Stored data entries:
———

/-- R373, R374, R376, Tables 16.6, 16.7: fuse commands. Only the arming key arms; a program of a legal payload on an armed
record with a slot left begins, and consumes the arming; each refusal has its code, and burns nothing; the slot that was
burnt then stands with its check; a read fills the stage with the record in force, its secret as zero. -/
def Obligations.FuseCommandsArmProgramAndRead : Prop :=
  (∀ (path : Path) (key : BitVec 16) (s : State), Opens s path Reg.otpFuseArm → exec (.fuseArm path key) s =
    .next { s with start := { s.start with armed := if key = 0x5A3C then some s.now else none } }) ∧
  (∀ (path : Path) (s : State), Opens s path Reg.otpFuseCmd →
    let r := s.rdFld Reg.otpFuseSel 2 0
    let new := s.fuseStaged r
    let u : State := { s with start := { s.start with armed := none } }
    let refused := fun (k : Nat) => exec (.fuseProgram path) s = .next (u.fuseResult k)
    (s.start.burn.isSome = true → exec (.fuseProgram path) s = .next (s.setBit Reg.otpEvent 0) ∧
      exec (.fuseRead path) s = .next (s.setBit Reg.otpEvent 0)) ∧
    (s.start.burn = none →
      (6 ≤ r → refused 3) ∧
      (r < 6 → s.start.armed = none → refused 1) ∧
      (∀ t, r < 6 → s.start.armed = some t → 1000000 < s.since t → refused 1) ∧
      (∀ t, r < 6 → s.start.armed = some t → s.since t ≤ 1000000 →
        (4 ≤ s.nextSlot r → refused 2) ∧
        (s.nextSlot r < 4 → r = 0 → refused 3) ∧
        (s.nextSlot r < 4 → r ≠ 0 → s.fuseMonotonic r new = false → refused 4) ∧
        (s.nextSlot r < 4 → r ≠ 0 → s.fuseMonotonic r new = true → s.fuseAuthorised r = false → refused 5) ∧
        (s.nextSlot r < 4 → r ≠ 0 → s.fuseMonotonic r new = true → s.fuseAuthorised r = true →
          exec (.fuseProgram path) s = .next { u with start := { u.start with
            burn := some (r, s.nextSlot r, BitVec.ofNat 1432 new) } })) ∧
      (r < 6 → ∃ v, exec (.fuseRead path) s = .next v ∧ v.rdFld Reg.otpFuseStatus 7 4 = 0 ∧ Frame [.rf] s v ∧
        ∀ n, n < 32 → v.rd (Reg.otpStage n) = BitVec.ofNat 32 ((let x := (s.fuseInForce r).getD 0
                                                             if r = 0 then setFld x 390 135 0 else x) / 2 ^ (32 * n))))) ∧
  (∀ (r g : Nat) (x : BitVec 1432) (s : State), s.start.burn = some (r, g, x) → r < 6 → g < 4 →
    (∃ u, exec (.fuseProgramDone true) s = .next u ∧ u.start.burn = none ∧ u.rdFld Reg.otpFuseStatus 7 4 = 0 ∧
      u.rdBit Reg.otpEvent 4 = true ∧ u.fuseSlot r g = some { payload := x, checkOk := true } ∧ Frame [.rf, .start] s u) ∧
    (∃ u, exec (.fuseProgramDone false) s = .next u ∧ u.start.burn = none ∧ u.rdFld Reg.otpFuseStatus 7 4 = 6 ∧
      u.fuseSlot r g = some { payload := x, checkOk := false } ∧
      ∀ q h, q < 6 → h < 4 → (q ≠ r ∨ h ≠ g) → u.fuseSlot q h = s.fuseSlot q h))

/-- R370-R372: an image in memory that does not verify is refused with its code, one that does is programmed into the slot
that did not boot, its control block last; ACTIVATE of a staged image with the same links holds the partitions, the swap,
when all stand and the commands have completed, restarts one half and then the other, the release lets the partitions go
on; CANCEL before the swap drops it. -/
def Obligations.ImagesAreStagedAndActivated : Prop :=
  (∀ (path : Path) (s : State), Opens s path Reg.otpImgCmd →
    let g := s.start.image
    (g.busy = true → exec (.imageStage path) s = .next (s.setBit Reg.otpEvent 0) ∧
      exec (.imageActivate path) s = .next (s.setBit Reg.otpEvent 0)) ∧
    let v := s.meet 0 s.imageAddr 4096
    (g.busy = false → s.tenBytes 0 s.imageAddr 4096 = none → exec (.imageStage path) s = .next (v.imageResult 11)) ∧
    (∀ h, g.busy = false → s.tenBytes 0 s.imageAddr 4096 = some h →
      (v.highestValid 0 = none ∨ v.highestValid 3 = none → exec (.imageStage path) s = .next (v.imageResult 8)) ∧
      (v.highestValid 0 ≠ none → v.highestValid 3 ≠ none → headerOk h = false →
        exec (.imageStage path) s = .next (v.imageResult 2)) ∧
      (v.highestValid 0 ≠ none → v.highestValid 3 ≠ none → headerOk h = true →
        let n := max 4096 (leAt h 8 4)
        let w := v.meet 0 s.imageAddr n
        (v.tenBytes 0 s.imageAddr n = none → exec (.imageStage path) s = .next (w.imageResult 11)) ∧
        ∀ img, v.tenBytes 0 s.imageAddr n = some img →
          let c := imageCode (w.latestFuse 3) (fld (w.latestFuse 5) 15 0) img
          (c ≠ 0 → exec (.imageStage path) s = .next (w.imageResult c)) ∧
          (c = 0 → exec (.imageStage path) s = .next (w.modImage fun g => { g with busy := true, image := img })))) ∧
    (g.busy = false → g.staged = false → exec (.imageActivate path) s = .next (s.imageResult 9)) ∧
    (g.busy = false → g.staged = true → linksItem g.image ≠ s.start.boot.links →
      exec (.imageActivate path) s = .next (s.imageResult 10)) ∧
    (g.busy = false → g.staged = true → linksItem g.image = s.start.boot.links → g.pending = false →
      exec (.imageActivate path) s = .next ((s.modImage fun g => { g with pending := true, swapped := 0 }).imageResult
        0).holdIdle) ∧
    (g.pending = true → g.swapped = 0 → exec (.activateCancel path) s = .next
      (s.modImage fun g => { g with pending := false }).releaseActivation) ∧
    (g.pending = true → g.swapped ≠ 0 → exec (.activateCancel path) s = .next s)) ∧
  (∀ s : State, s.start.image.busy = true →
    let slot := !s.start.boot.slotB
    let v := (s.flashErase (slotBase slot) maxImage).modImage fun g => { g with busy := false }
    exec (.imageStageDone true) s = .next ((((v.flashWrite (slotBase slot) v.start.image.image).writeBcb slot true 0).modImage
      fun g => { g with staged := true, slotB := slot }).imageResult 0) ∧
    ∃ bytes : List Byte, bytes.length = 4096 ∧ exec (.imageStageDone false) s =
      .next ((v.fresh.2.flashWrite (slotBase slot) bytes).imageResult 12)) ∧
  (∀ s : State, s.start.image.pending = true → s.partList.all s.heldForActivation = true → s.quiesced = true →
    (s.start.image.swapped = 0 → exec .activationSwap s = .next (s.modImage fun g => { g with swapped := 1 })) ∧
    (s.start.image.swapped = 1 →
      let img := s.start.image.image
      let v := (s.modImage fun g => { g with swapped := 2 }).modBoot fun b => { b with
        fwver := BitVec.ofNat 64 (leAt img 0x10 8), svn := BitVec.ofNat 16 (leAt img 0xC 2),
        rver := BitVec.ofNat 4 (leAt img 0x18 1) }
      exec .activationSwap s = .next (if BitVec.ofNat 4 (leAt img 0x18 1) = s.start.boot.rver then v else v.fenceVersions))) ∧
  (∀ s : State, s.start.image.pending = true → s.start.image.swapped = 2 →
    ∃ u, exec .activationRelease s = .next u ∧ u.start.image.pending = false ∧ u.start.image.swapped = 0 ∧
      u.rdBit Reg.otpEvent 3 = true ∧ ∀ p, p < 8 → (u.part p).holdActivation = false)
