-- ==== Sys2Proof/Laws/Sparse.lean ====
section
/-!
SUPPORT. The laws of finite maps: what a read gives after each kind of write, and that each write keeps the canonical
form.
-/

-- One declaration after another: the package as one text then needs few threads at a time.
set_option Elab.async false

namespace Sys2Proof.Machine

variable {α : Type}

/-- The canonical form, as a list is: keys strictly rising, no entry at the default. -/
theorem Sparse.wf_iff [DecidableEq α] (d : Nat → α) (m : Sparse α) :
    Sparse.wf d m = true ↔ m.Pairwise (fun a b => a.1 < b.1) ∧ ∀ e ∈ m, e.2 ≠ d e.1 := by
  have key : ∀ (m : Sparse α) (lo : Option Nat), Sparse.wfFrom d lo m = true ↔
      (∀ l, lo = some l → ∀ e ∈ m, l < e.1) ∧ m.Pairwise (fun a b => a.1 < b.1) ∧ ∀ e ∈ m, e.2 ≠ d e.1 := by
    intro m
    induction m with
    | nil => intro lo; simp [Sparse.wfFrom]
    | cons e m ih =>
      obtain ⟨k, v⟩ := e
      intro lo
      simp only [Sparse.wfFrom, Bool.and_eq_true, Bool.not_eq_true', decide_eq_false_iff_not, ih, List.pairwise_cons,
        List.mem_cons, forall_eq_or_imp]
      constructor
      · rintro ⟨⟨h1, h2⟩, h3, h4, h5⟩
        refine ⟨?_, ⟨h3 k rfl, h4⟩, h2, h5⟩
        rintro l rfl
        have : l < k := by simpa using h1
        exact ⟨this, fun e he => Nat.lt_trans this (h3 k rfl e he)⟩
      · rintro ⟨h1, ⟨h2, h3⟩, h4, h5⟩
        refine ⟨⟨?_, h4⟩, ?_, h3, h5⟩
        · cases lo with
          | none => rfl
          | some l => simpa using (h1 l rfl).1
        · rintro l hl
          cases hl
          exact h2
  have := key m none
  simpa [Sparse.wf] using this

theorem Sparse.wf_nil [DecidableEq α] (d : Nat → α) : Sparse.wf d ([] : Sparse α) = true := rfl

/-- Taking entries out keeps the form. -/
theorem Sparse.wf_filter [DecidableEq α] {d : Nat → α} {m : Sparse α} (p : Nat × α → Bool) (h : Sparse.wf d m = true) :
    Sparse.wf d (m.filter p : Sparse α) = true := by
  rw [Sparse.wf_iff] at h ⊢
  exact ⟨h.1.filter _, fun e he => h.2 e (List.mem_filter.1 he).1⟩

theorem Sparse.wf_drop [DecidableEq α] {d : Nat → α} {m : Sparse α} (i : Nat) (h : Sparse.wf d m = true) :
    Sparse.wf d (Sparse.drop m i) = true := Sparse.wf_filter _ h

theorem Sparse.wf_clear [DecidableEq α] {d : Nat → α} {m : Sparse α} (i n : Nat) (h : Sparse.wf d m = true) :
    Sparse.wf d (Sparse.clear m i n) = true := Sparse.wf_filter _ h

theorem Sparse.mem_put {m : Sparse α} {i : Nat} {v : α} {e : Nat × α} (h : e ∈ Sparse.put m i v) :
    e = (i, v) ∨ e ∈ m := by
  induction m with
  | nil => simpa [Sparse.put] using h
  | cons a m ih =>
    obtain ⟨k, w⟩ := a
    simp only [Sparse.put] at h
    split at h
    · simpa using h
    · split at h
      · rename_i hk
        rcases List.mem_cons.1 h with h | h
        · left; rw [h, hk]
        · right; exact List.mem_cons_of_mem _ h
      · rcases List.mem_cons.1 h with h | h
        · right; rw [h]; exact List.mem_cons_self
        · rcases ih h with h | h
          · exact .inl h
          · right; exact List.mem_cons_of_mem _ h

theorem Sparse.pairwise_put {m : Sparse α} (i : Nat) (v : α) (h : m.Pairwise (fun a b => a.1 < b.1)) :
    (Sparse.put m i v).Pairwise (fun a b => a.1 < b.1) := by
  induction m with
  | nil => simp [Sparse.put]
  | cons a m ih =>
    obtain ⟨k, w⟩ := a
    rw [List.pairwise_cons] at h
    simp only [Sparse.put]
    split
    · rename_i hi
      refine List.pairwise_cons.2 ⟨?_, List.pairwise_cons.2 h⟩
      intro e he
      rcases List.mem_cons.1 he with rfl | he
      · exact hi
      · exact Nat.lt_trans hi (h.1 e he)
    · split
      · exact List.pairwise_cons.2 ⟨fun e he => h.1 e he, h.2⟩
      · rename_i h1 h2
        refine List.pairwise_cons.2 ⟨fun e he => ?_, ih h.2⟩
        rcases Sparse.mem_put he with rfl | he
        · show k < i; omega
        · exact h.1 e he

theorem Sparse.wf_put [DecidableEq α] {d : Nat → α} {m : Sparse α} (i : Nat) (v : α) (hv : v ≠ d i)
    (h : Sparse.wf d m = true) : Sparse.wf d (Sparse.put m i v) = true := by
  rw [Sparse.wf_iff] at h ⊢
  refine ⟨Sparse.pairwise_put i v h.1, fun e he => ?_⟩
  rcases Sparse.mem_put he with rfl | he
  · exact hv
  · exact h.2 e he

/-- A write keeps the form. -/
theorem Sparse.wf_set [DecidableEq α] {d : Nat → α} {m : Sparse α} (i : Nat) (v : α) (h : Sparse.wf d m = true) :
    Sparse.wf d (Sparse.set (d i) m i v) = true := by
  unfold Sparse.set
  split
  · exact Sparse.wf_drop i h
  · exact Sparse.wf_put i v (by assumption) h

theorem Sparse.wf_setC [DecidableEq α] {d : α} {m : Sparse α} (i : Nat) (v : α)
    (h : Sparse.wf (fun _ => d) m = true) : Sparse.wf (fun _ => d) (Sparse.set d m i v) = true :=
  Sparse.wf_set (d := fun _ => d) i v h

theorem Sparse.wf_update [DecidableEq α] {d : α} {m : Sparse α} (i : Nat) (f : α → α)
    (h : Sparse.wf (fun _ => d) m = true) : Sparse.wf (fun _ => d) (Sparse.update d m i f) = true :=
  Sparse.wf_setC i _ h

theorem Sparse.wf_setRange [DecidableEq α] {d : α} (l : List α) : ∀ {m : Sparse α} (i : Nat),
    Sparse.wf (fun _ => d) m = true → Sparse.wf (fun _ => d) (Sparse.setRange d m i l) = true := by
  induction l with
  | nil => intro m i h; exact h
  | cons v l ih => intro m i h; exact ih (i + 1) (Sparse.wf_setC i v h)

theorem Sparse.wf_splice [DecidableEq α] {d : α} {m : Sparse α} (lo n : Nat) (f : Nat → α)
    (h : Sparse.wf (fun _ => d) m = true) : Sparse.wf (fun _ => d) (Sparse.splice d m lo n f) = true := by
  have h1 := (Sparse.wf_iff _ _).1 h
  have hr : ((List.range n).map fun i => (lo + i, f i)).Pairwise (fun a b => a.1 < b.1) := by
    rw [List.pairwise_map]
    exact List.pairwise_lt_range.imp (fun h => by simpa using h)
  rw [Sparse.wf_iff, Sparse.splice]
  constructor
  · rw [List.append_assoc, List.pairwise_append, List.pairwise_append]
    refine ⟨h1.1.filter _, ⟨hr.filter _, h1.1.filter _, ?_⟩, ?_⟩
    · intro a ha b hb
      simp only [List.mem_filter, List.mem_map, List.mem_range] at ha hb
      obtain ⟨⟨j, hj, rfl⟩, _⟩ := ha
      have := of_decide_eq_true hb.2
      show lo + j < b.1
      omega
    · intro a ha b hb
      simp only [List.mem_append, List.mem_filter, List.mem_map, List.mem_range, decide_eq_true_eq] at ha hb
      rcases hb with ⟨⟨j, hj, rfl⟩, _⟩ | hb
      · show a.1 < lo + j; omega
      · omega
  · intro e he
    simp only [List.mem_append, List.mem_filter, Bool.not_eq_true', decide_eq_false_iff_not] at he
    rcases he with (he | he) | he
    · exact h1.2 e he.1
    · exact he.2
    · exact h1.2 e he.1

/-! ### Reads after writes -/

theorem Sparse.find_put (m : Sparse α) (i j : Nat) (v : α) :
    Sparse.find (Sparse.put m i v) j = if j = i then some v else Sparse.find m j := by
  induction m with
  | nil => simp [Sparse.put, Sparse.find]
  | cons a m ih =>
    obtain ⟨k, w⟩ := a
    simp only [Sparse.put]
    split
    · simp [Sparse.find]
    · split
      · rename_i h
        subst h
        simp only [Sparse.find]
        split <;> rfl
      · simp only [Sparse.find, ih]
        rename_i h1 h2
        split
        · rename_i h; subst h; rw [if_neg (fun h => h2 h.symm)]
        · rfl

theorem Sparse.find_filter_ne (m : Sparse α) (p : Nat → Bool) (j : Nat) :
    Sparse.find (m.filter fun e => p e.1) j = if p j then Sparse.find m j else none := by
  induction m with
  | nil => simp [Sparse.find]
  | cons a m ih =>
    obtain ⟨k, w⟩ := a
    by_cases hk : p k
    · simp only [List.filter, hk, Sparse.find, ih]
      split
      · rename_i h; subst h; simp [hk]
      · rfl
    · simp only [List.filter, hk, Sparse.find, ih]
      split
      · split
        · rename_i h1 h2; subst h2; simp [h1] at hk
        · rfl
      · rfl

theorem Sparse.find_drop (m : Sparse α) (i j : Nat) :
    Sparse.find (Sparse.drop m i) j = if j = i then none else Sparse.find m j := by
  unfold Sparse.drop
  rw [Sparse.find_filter_ne m (fun k => k != i) j]
  by_cases h : j = i <;> simp [h]

/-- A read after a write: the value written, and every other key as before. -/
theorem Sparse.find_set_ne [DecidableEq α] (d : α) (m : Sparse α) {i j : Nat} (v : α) (h : j ≠ i) :
    Sparse.find (Sparse.set d m i v) j = Sparse.find m j := by
  unfold Sparse.set
  split
  · rw [Sparse.find_drop, if_neg h]
  · rw [Sparse.find_put, if_neg h]

@[simp] theorem Sparse.get_set [DecidableEq α] (d : α) (m : Sparse α) (i j : Nat) (v : α) :
    Sparse.get d (Sparse.set d m i v) j = if j = i then v else Sparse.get d m j := by
  unfold Sparse.get Sparse.set
  by_cases hv : v = d
  · rw [if_pos hv, Sparse.find_drop]
    by_cases h : j = i <;> simp [h, hv]
  · rw [if_neg hv, Sparse.find_put]
    by_cases h : j = i <;> simp [h]

@[simp] theorem Sparse.get_nil (d : α) (j : Nat) : Sparse.get d [] j = d := rfl

@[simp] theorem Sparse.get_update [DecidableEq α] (d : α) (m : Sparse α) (i j : Nat) (f : α → α) :
    Sparse.get d (Sparse.update d m i f) j = if j = i then f (Sparse.get d m i) else Sparse.get d m j := by
  simp [Sparse.update]

@[simp] theorem Sparse.get_clear (d : α) (m : Sparse α) (i n j : Nat) :
    Sparse.get d (Sparse.clear m i n) j = if i ≤ j ∧ j < i + n then d else Sparse.get d m j := by
  unfold Sparse.get Sparse.clear
  rw [Sparse.find_filter_ne m (fun k => !(decide (i ≤ k) && decide (k < i + n))) j]
  by_cases h : i ≤ j ∧ j < i + n
  · simp [h]
  · rw [if_neg h, if_pos]
    simp only [Bool.not_eq_true', Bool.and_eq_false_iff, decide_eq_false_iff_not]
    omega

theorem Sparse.find_append (m n : Sparse α) (j : Nat) :
    Sparse.find (m ++ n) j = (Sparse.find m j).or (Sparse.find n j) := by
  induction m with
  | nil => simp [Sparse.find]
  | cons a m ih =>
    obtain ⟨k, w⟩ := a
    simp only [List.cons_append, Sparse.find, ih]
    split <;> simp

/-- A read after the write of a range. -/
@[simp] theorem Sparse.get_splice [DecidableEq α] (d : α) (m : Sparse α) (lo n : Nat) (f : Nat → α) (j : Nat) :
    Sparse.get d (Sparse.splice d m lo n f) j = if lo ≤ j ∧ j < lo + n then f (j - lo) else Sparse.get d m j := by
  have mid : ∀ n, Sparse.find (((List.range n).map fun i => (lo + i, f i)).filter fun e => !decide (e.2 = d)) j
      = if lo ≤ j ∧ j < lo + n ∧ f (j - lo) ≠ d then some (f (j - lo)) else none := by
    intro n
    induction n with
    | zero =>
      rw [if_neg (by omega)]
      rfl
    | succ n ih =>
      rw [List.range_succ, List.map_append, List.filter_append]
      refine (Sparse.find_append _ _ j).trans ?_
      rw [ih]
      by_cases hj : j = lo + n
      · subst hj
        have e : lo + n - lo = n := by omega
        rw [if_neg (by omega), e]
        by_cases hf : f n = d
        · simp [hf, Sparse.find]
        · rw [if_pos ⟨by omega, by omega, hf⟩]
          simp [hf, Sparse.find]
      · have t : Sparse.find ((List.map (fun i => (lo + i, f i)) [n]).filter fun e => !decide (e.2 = d)) j = none := by
          by_cases hf : f n = d
          · simp [hf, Sparse.find]
          · simp [hf, Sparse.find, hj]
        rw [t, Option.or_none]
        by_cases h : lo ≤ j ∧ j < lo + n ∧ f (j - lo) ≠ d
        · rw [if_pos h, if_pos ⟨h.1, by omega, h.2.2⟩]
        · rw [if_neg h, if_neg (fun h' => h ⟨h'.1, by omega, h'.2.2⟩)]
  unfold Sparse.get Sparse.splice
  rw [Sparse.find_append, Sparse.find_append, mid, Sparse.find_filter_ne m (fun k => decide (k < lo)) j,
    Sparse.find_filter_ne m (fun k => decide (lo + n ≤ k)) j]
  by_cases h : lo ≤ j ∧ j < lo + n
  · have h1 : ¬ j < lo := by omega
    have h2 : ¬ lo + n ≤ j := by omega
    by_cases hf : f (j - lo) = d <;> simp [h, h1, h2, hf]
  · by_cases hl : j < lo
    · have h2 : ¬ lo + n ≤ j := by omega
      simp [hl, h2, show ¬ lo ≤ j by omega]
    · have h2 : lo + n ≤ j := by omega
      simp [hl, h2, show ¬ j < lo + n by omega]

end Sys2Proof.Machine
end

———

*WHAT TO WORK ON*:
Would you please copy all lines in the data that contain the word "activationSwap"?

*THE COMPLETED TASK*:
    (s.start.image.swapped = 0 → exec .activationSwap s = .next (s.modImage fun g => { g with swapped := 1 })) ∧
      exec .activationSwap s = .next (if BitVec.ofNat 4 (leAt img 0x18 1) = s.start.boot.rver then v else v.fenceVersions))) ∧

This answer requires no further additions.